### Dataset records
* * * *

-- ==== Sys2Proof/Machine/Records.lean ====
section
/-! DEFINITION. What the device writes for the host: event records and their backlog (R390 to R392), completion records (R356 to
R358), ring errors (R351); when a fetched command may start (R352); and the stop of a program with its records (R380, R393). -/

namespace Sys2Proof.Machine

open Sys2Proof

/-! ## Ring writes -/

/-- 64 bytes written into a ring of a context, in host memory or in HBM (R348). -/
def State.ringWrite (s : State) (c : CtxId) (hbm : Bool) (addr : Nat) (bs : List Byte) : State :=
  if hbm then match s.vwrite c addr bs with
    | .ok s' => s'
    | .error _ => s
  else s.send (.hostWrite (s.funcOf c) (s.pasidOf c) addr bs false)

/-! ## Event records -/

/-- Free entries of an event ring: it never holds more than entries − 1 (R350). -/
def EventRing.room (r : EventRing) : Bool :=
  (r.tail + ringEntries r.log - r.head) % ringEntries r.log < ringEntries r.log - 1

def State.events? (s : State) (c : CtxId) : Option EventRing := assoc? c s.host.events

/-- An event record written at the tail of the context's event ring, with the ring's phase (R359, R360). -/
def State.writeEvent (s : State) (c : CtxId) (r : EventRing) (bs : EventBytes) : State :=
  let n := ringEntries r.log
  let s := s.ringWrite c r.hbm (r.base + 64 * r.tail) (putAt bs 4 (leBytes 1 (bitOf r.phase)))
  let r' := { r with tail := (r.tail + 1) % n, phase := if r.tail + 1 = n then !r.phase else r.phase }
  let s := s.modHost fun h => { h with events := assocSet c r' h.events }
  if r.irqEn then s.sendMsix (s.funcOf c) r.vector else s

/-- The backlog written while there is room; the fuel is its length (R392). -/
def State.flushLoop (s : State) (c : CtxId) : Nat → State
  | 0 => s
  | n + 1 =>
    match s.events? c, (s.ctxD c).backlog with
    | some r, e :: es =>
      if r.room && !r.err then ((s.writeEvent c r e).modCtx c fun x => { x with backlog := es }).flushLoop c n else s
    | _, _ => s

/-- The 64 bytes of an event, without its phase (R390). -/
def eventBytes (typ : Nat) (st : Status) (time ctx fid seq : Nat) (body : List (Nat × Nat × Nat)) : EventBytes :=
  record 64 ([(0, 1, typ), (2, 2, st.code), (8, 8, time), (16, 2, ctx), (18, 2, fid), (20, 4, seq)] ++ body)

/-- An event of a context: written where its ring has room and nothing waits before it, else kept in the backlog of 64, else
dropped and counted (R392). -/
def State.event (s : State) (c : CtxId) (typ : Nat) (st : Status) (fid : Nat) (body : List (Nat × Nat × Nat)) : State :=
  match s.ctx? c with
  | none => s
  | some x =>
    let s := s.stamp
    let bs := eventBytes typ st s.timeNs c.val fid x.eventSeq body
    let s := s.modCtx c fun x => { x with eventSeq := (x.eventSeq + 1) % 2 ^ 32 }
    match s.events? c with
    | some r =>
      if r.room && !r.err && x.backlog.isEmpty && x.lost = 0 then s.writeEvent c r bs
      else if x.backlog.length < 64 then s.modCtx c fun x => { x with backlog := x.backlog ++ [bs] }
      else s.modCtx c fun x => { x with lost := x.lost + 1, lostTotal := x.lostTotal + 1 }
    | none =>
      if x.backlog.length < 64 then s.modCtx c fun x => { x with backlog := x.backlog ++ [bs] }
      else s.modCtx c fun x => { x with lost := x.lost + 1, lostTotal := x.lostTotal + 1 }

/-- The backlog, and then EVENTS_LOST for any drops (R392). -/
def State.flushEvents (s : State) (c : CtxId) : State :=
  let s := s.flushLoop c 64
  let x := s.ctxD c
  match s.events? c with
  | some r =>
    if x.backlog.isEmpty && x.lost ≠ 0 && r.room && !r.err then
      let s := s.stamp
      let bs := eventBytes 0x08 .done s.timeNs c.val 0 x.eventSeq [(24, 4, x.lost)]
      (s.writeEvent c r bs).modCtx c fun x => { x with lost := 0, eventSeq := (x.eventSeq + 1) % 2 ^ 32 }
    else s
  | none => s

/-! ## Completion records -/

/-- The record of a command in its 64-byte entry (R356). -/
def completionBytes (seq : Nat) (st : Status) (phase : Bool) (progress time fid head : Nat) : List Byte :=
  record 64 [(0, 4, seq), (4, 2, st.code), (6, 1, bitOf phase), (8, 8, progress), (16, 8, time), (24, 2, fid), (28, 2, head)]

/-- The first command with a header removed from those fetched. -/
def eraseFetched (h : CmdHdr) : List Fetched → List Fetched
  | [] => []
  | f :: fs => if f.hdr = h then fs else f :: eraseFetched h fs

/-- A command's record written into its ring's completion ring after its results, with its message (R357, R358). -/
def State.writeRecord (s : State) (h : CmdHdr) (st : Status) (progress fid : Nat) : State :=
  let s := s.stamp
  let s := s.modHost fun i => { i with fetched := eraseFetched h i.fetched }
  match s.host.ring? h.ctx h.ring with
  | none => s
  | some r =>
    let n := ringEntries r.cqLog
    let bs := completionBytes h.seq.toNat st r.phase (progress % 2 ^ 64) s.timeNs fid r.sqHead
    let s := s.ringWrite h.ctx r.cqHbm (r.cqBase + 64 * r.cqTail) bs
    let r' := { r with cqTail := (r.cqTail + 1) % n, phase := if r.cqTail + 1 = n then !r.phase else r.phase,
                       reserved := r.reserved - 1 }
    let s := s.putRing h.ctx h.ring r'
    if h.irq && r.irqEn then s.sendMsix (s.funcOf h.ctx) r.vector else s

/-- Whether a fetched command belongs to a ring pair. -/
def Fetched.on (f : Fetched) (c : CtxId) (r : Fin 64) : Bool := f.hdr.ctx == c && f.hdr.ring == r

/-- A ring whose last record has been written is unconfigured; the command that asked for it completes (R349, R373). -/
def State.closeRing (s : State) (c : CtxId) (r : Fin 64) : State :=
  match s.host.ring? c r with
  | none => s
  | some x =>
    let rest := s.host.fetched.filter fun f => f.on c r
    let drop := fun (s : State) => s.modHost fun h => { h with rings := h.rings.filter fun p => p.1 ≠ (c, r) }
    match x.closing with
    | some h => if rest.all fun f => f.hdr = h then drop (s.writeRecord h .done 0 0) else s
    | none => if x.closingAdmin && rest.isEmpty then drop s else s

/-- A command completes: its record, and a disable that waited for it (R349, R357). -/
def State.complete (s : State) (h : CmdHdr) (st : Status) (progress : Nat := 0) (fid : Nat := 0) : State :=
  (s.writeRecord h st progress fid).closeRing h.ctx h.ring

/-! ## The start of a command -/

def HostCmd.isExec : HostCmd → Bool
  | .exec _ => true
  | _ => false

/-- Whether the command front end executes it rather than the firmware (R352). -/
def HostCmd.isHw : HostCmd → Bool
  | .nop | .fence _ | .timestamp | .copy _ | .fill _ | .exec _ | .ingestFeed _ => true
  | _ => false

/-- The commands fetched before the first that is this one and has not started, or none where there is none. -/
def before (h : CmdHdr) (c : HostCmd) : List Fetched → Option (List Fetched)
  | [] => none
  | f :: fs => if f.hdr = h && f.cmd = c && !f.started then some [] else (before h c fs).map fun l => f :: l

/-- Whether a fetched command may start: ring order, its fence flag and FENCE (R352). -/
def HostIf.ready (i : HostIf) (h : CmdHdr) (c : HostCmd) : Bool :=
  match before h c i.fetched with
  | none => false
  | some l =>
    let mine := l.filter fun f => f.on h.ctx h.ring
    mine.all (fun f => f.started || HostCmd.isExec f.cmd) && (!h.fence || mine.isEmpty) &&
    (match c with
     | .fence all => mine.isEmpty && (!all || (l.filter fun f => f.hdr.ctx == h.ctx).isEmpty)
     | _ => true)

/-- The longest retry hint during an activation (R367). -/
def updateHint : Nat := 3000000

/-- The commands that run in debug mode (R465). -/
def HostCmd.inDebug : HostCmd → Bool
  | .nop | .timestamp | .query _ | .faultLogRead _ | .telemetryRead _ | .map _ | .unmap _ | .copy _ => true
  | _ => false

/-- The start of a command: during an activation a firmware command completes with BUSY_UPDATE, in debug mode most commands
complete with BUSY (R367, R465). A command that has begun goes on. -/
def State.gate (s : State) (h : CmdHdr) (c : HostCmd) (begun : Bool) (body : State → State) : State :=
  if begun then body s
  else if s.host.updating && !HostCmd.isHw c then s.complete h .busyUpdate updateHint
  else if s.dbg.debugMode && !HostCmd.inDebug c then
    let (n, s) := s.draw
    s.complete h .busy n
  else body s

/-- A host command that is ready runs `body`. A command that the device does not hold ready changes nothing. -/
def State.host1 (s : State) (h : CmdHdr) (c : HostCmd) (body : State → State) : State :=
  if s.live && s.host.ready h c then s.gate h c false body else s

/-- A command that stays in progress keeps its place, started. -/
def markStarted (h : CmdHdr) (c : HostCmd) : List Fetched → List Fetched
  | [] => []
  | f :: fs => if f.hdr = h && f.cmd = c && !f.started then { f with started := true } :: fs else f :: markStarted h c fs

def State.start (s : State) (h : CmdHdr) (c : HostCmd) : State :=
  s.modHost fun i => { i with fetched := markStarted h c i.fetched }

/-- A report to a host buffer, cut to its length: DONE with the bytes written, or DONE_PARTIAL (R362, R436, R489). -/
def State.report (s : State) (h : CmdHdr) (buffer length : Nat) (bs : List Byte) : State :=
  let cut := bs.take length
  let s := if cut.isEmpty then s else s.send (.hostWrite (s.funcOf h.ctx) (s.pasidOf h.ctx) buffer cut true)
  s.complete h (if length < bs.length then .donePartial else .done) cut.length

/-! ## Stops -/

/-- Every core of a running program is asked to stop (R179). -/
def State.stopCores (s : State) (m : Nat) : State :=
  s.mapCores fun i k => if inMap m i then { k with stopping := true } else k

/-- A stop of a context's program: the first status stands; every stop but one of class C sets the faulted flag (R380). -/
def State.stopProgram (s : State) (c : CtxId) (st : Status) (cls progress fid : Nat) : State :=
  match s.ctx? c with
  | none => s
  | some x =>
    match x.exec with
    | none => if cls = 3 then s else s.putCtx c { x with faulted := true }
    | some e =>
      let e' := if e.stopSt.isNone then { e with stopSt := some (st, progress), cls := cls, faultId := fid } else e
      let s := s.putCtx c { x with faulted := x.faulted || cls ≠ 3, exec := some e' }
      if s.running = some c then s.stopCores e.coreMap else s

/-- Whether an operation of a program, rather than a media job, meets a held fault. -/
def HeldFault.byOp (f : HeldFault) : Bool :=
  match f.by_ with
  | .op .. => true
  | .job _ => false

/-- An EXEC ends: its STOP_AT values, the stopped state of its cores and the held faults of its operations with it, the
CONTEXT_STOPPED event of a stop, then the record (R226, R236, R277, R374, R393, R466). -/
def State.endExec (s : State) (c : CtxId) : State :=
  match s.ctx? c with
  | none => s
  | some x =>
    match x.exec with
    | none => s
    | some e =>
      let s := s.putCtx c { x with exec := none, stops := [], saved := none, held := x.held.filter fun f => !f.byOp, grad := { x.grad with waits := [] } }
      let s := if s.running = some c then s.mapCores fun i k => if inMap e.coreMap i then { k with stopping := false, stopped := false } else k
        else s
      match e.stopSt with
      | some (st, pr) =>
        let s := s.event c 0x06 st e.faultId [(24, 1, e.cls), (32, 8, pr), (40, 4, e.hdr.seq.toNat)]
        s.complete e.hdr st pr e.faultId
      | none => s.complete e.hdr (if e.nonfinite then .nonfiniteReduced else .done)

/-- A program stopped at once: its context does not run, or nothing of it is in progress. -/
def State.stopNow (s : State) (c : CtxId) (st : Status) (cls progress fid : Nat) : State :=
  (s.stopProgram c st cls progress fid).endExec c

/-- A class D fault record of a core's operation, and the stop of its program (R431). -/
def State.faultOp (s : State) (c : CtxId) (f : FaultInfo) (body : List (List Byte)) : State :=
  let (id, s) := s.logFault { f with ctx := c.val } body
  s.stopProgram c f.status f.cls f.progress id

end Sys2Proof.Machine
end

* * * *

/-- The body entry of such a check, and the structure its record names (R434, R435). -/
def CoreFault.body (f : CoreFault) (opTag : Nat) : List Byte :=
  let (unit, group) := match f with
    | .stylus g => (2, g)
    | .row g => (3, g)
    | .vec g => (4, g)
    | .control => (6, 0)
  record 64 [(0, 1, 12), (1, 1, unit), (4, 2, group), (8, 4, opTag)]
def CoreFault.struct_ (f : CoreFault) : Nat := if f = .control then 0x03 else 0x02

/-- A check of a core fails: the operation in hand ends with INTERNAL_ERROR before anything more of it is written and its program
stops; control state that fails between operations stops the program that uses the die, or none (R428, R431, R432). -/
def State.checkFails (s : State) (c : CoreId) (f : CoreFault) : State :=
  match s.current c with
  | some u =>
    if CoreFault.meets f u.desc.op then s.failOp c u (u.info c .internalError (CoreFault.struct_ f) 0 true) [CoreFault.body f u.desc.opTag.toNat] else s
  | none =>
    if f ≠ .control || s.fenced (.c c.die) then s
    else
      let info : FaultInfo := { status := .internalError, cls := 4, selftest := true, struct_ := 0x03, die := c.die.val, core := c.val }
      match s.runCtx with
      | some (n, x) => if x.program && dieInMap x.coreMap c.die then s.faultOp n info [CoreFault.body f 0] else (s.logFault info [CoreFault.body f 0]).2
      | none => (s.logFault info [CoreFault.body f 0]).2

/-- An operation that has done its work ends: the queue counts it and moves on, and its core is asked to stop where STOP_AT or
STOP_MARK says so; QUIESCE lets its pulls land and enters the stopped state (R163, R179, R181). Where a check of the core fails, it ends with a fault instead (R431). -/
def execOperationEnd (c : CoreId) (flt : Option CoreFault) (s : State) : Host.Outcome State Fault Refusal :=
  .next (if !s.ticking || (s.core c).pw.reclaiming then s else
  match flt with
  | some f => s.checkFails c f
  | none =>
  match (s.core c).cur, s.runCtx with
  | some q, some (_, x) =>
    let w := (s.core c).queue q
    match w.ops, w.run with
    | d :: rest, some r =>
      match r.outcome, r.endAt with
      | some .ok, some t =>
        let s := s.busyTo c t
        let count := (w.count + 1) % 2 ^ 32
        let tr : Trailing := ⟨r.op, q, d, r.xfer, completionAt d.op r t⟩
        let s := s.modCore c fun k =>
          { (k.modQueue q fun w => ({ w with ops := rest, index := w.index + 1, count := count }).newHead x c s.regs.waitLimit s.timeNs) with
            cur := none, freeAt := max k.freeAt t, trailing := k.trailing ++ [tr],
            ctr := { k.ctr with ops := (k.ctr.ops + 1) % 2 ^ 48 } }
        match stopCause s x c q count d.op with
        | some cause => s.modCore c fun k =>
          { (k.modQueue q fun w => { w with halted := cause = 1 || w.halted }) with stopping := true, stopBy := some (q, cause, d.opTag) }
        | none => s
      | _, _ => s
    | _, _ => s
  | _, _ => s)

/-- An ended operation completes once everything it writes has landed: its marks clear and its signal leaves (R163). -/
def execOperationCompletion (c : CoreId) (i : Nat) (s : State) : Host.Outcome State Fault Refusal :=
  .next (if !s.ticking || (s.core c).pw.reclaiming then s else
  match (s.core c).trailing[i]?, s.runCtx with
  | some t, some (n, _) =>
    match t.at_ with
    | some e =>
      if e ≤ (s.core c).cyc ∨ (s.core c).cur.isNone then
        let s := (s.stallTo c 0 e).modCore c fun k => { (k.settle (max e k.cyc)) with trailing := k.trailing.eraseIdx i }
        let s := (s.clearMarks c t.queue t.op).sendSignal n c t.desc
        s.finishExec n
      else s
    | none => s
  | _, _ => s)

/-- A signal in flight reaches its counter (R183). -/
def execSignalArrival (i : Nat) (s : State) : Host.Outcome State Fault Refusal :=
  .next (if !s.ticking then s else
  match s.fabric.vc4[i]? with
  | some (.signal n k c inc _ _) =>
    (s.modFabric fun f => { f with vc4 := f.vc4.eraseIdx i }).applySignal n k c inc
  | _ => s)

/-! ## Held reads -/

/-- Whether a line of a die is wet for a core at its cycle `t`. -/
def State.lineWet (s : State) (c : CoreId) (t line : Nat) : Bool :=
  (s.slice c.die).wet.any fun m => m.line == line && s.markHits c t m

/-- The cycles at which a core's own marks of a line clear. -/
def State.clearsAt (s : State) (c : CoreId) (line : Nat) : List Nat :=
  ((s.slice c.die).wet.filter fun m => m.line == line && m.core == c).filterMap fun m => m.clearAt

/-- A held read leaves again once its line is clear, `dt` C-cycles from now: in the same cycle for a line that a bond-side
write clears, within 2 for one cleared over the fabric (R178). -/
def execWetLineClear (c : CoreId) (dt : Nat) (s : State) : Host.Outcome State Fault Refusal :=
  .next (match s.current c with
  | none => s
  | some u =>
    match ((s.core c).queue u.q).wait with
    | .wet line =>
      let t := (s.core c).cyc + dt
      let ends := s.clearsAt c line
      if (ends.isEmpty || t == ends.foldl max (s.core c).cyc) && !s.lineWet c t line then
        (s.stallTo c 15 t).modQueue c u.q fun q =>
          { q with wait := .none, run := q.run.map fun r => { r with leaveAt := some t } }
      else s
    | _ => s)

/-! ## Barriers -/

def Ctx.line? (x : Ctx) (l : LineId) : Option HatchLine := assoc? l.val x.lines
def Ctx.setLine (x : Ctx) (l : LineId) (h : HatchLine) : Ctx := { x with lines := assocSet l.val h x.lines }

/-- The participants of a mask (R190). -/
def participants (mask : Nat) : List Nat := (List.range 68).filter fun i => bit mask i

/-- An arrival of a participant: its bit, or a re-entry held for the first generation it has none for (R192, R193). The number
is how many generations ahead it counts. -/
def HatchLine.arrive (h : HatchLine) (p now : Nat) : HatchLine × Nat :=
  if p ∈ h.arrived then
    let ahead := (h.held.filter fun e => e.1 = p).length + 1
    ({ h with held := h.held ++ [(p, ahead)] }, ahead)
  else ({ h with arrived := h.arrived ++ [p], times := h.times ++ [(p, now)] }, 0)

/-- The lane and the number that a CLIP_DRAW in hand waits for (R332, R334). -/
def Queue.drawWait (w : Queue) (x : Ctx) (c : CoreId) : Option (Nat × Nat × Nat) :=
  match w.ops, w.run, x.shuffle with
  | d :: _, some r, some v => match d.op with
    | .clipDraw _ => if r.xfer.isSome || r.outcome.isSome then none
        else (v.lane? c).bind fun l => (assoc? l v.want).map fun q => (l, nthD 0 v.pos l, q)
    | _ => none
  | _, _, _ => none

* * * *

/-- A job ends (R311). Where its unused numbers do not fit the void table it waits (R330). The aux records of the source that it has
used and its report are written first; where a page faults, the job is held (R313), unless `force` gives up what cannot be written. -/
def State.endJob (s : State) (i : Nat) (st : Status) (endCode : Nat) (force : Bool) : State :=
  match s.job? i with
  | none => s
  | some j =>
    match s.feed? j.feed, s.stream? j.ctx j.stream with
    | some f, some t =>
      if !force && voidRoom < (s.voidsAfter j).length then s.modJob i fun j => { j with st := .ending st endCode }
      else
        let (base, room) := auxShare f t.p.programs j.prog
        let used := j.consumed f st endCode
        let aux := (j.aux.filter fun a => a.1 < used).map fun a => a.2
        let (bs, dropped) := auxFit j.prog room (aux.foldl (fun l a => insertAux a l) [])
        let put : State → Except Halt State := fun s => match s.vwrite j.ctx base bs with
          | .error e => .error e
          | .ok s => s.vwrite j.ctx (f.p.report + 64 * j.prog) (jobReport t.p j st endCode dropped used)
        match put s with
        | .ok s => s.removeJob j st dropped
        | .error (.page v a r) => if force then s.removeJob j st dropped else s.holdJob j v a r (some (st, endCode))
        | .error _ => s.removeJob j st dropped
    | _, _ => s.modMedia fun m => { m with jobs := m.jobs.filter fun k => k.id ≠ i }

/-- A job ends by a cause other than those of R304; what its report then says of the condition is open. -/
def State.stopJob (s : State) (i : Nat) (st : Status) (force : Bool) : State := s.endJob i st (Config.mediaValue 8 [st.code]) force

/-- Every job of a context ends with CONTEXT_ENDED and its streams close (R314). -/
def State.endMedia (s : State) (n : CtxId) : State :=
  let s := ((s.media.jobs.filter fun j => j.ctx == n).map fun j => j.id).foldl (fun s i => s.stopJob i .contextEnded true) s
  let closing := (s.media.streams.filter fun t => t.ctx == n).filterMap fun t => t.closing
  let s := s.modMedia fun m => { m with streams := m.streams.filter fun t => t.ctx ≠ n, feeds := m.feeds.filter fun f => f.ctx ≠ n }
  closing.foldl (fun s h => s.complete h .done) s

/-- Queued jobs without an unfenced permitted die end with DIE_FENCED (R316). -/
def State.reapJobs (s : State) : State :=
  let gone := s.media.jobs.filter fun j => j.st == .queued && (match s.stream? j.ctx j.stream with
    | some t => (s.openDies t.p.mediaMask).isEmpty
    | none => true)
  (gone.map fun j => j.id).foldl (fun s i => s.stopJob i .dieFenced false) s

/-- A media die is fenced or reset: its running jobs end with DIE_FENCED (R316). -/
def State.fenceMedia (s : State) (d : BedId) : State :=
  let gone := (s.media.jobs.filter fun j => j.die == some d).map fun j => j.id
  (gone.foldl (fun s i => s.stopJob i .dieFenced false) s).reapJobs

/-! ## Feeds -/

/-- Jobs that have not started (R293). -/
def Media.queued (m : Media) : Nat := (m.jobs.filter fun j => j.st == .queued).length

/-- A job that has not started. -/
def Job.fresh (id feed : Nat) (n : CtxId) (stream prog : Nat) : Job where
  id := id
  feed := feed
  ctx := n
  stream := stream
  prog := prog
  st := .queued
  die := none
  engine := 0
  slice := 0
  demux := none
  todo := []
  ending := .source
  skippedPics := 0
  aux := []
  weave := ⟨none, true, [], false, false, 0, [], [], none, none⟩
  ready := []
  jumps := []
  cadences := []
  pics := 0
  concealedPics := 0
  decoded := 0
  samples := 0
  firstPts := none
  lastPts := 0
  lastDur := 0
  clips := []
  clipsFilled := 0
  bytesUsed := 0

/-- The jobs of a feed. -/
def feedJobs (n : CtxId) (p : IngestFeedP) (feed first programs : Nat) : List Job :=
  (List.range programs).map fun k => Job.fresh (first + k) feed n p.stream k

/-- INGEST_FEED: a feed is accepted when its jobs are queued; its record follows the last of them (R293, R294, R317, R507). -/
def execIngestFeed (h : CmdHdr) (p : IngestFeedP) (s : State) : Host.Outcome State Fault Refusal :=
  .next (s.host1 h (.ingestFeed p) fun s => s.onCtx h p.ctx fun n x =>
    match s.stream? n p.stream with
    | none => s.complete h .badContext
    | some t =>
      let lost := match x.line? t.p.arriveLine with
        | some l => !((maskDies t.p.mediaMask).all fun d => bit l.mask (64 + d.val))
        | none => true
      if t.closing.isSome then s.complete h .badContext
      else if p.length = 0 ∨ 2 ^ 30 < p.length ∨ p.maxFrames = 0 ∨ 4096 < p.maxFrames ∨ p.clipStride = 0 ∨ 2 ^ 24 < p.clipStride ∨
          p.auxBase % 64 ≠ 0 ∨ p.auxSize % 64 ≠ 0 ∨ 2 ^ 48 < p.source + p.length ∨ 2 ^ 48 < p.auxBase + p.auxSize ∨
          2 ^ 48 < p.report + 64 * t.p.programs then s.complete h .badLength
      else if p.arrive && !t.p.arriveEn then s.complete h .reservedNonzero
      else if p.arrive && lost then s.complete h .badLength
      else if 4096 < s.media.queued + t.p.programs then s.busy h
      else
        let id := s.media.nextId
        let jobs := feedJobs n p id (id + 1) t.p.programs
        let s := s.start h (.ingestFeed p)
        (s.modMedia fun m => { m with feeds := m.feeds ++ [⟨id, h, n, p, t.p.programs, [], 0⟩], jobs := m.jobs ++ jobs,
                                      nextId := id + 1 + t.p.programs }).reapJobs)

* * * *

### Exercise objective
Take the line above containing "rest, some r =>", the line containing "leaves (R163). -/", and all lines in between, and copy them exactly without anything else.

### Solution for this task
    | d :: rest, some r =>
      match r.outcome, r.endAt with
      | some .ok, some t =>
        let s := s.busyTo c t
        let count := (w.count + 1) % 2 ^ 32
        let tr : Trailing := ⟨r.op, q, d, r.xfer, completionAt d.op r t⟩
        let s := s.modCore c fun k =>
          { (k.modQueue q fun w => ({ w with ops := rest, index := w.index + 1, count := count }).newHead x c s.regs.waitLimit s.timeNs) with
            cur := none, freeAt := max k.freeAt t, trailing := k.trailing ++ [tr],
            ctr := { k.ctr with ops := (k.ctr.ops + 1) % 2 ^ 48 } }
        match stopCause s x c q count d.op with
        | some cause => s.modCore c fun k =>
          { (k.modQueue q fun w => { w with halted := cause = 1 || w.halted }) with stopping := true, stopBy := some (q, cause, d.opTag) }
        | none => s
      | _, _ => s
    | _, _ => s
  | _, _ => s)

/-- An ended operation completes once everything it writes has landed: its marks clear and its signal leaves (R163). -/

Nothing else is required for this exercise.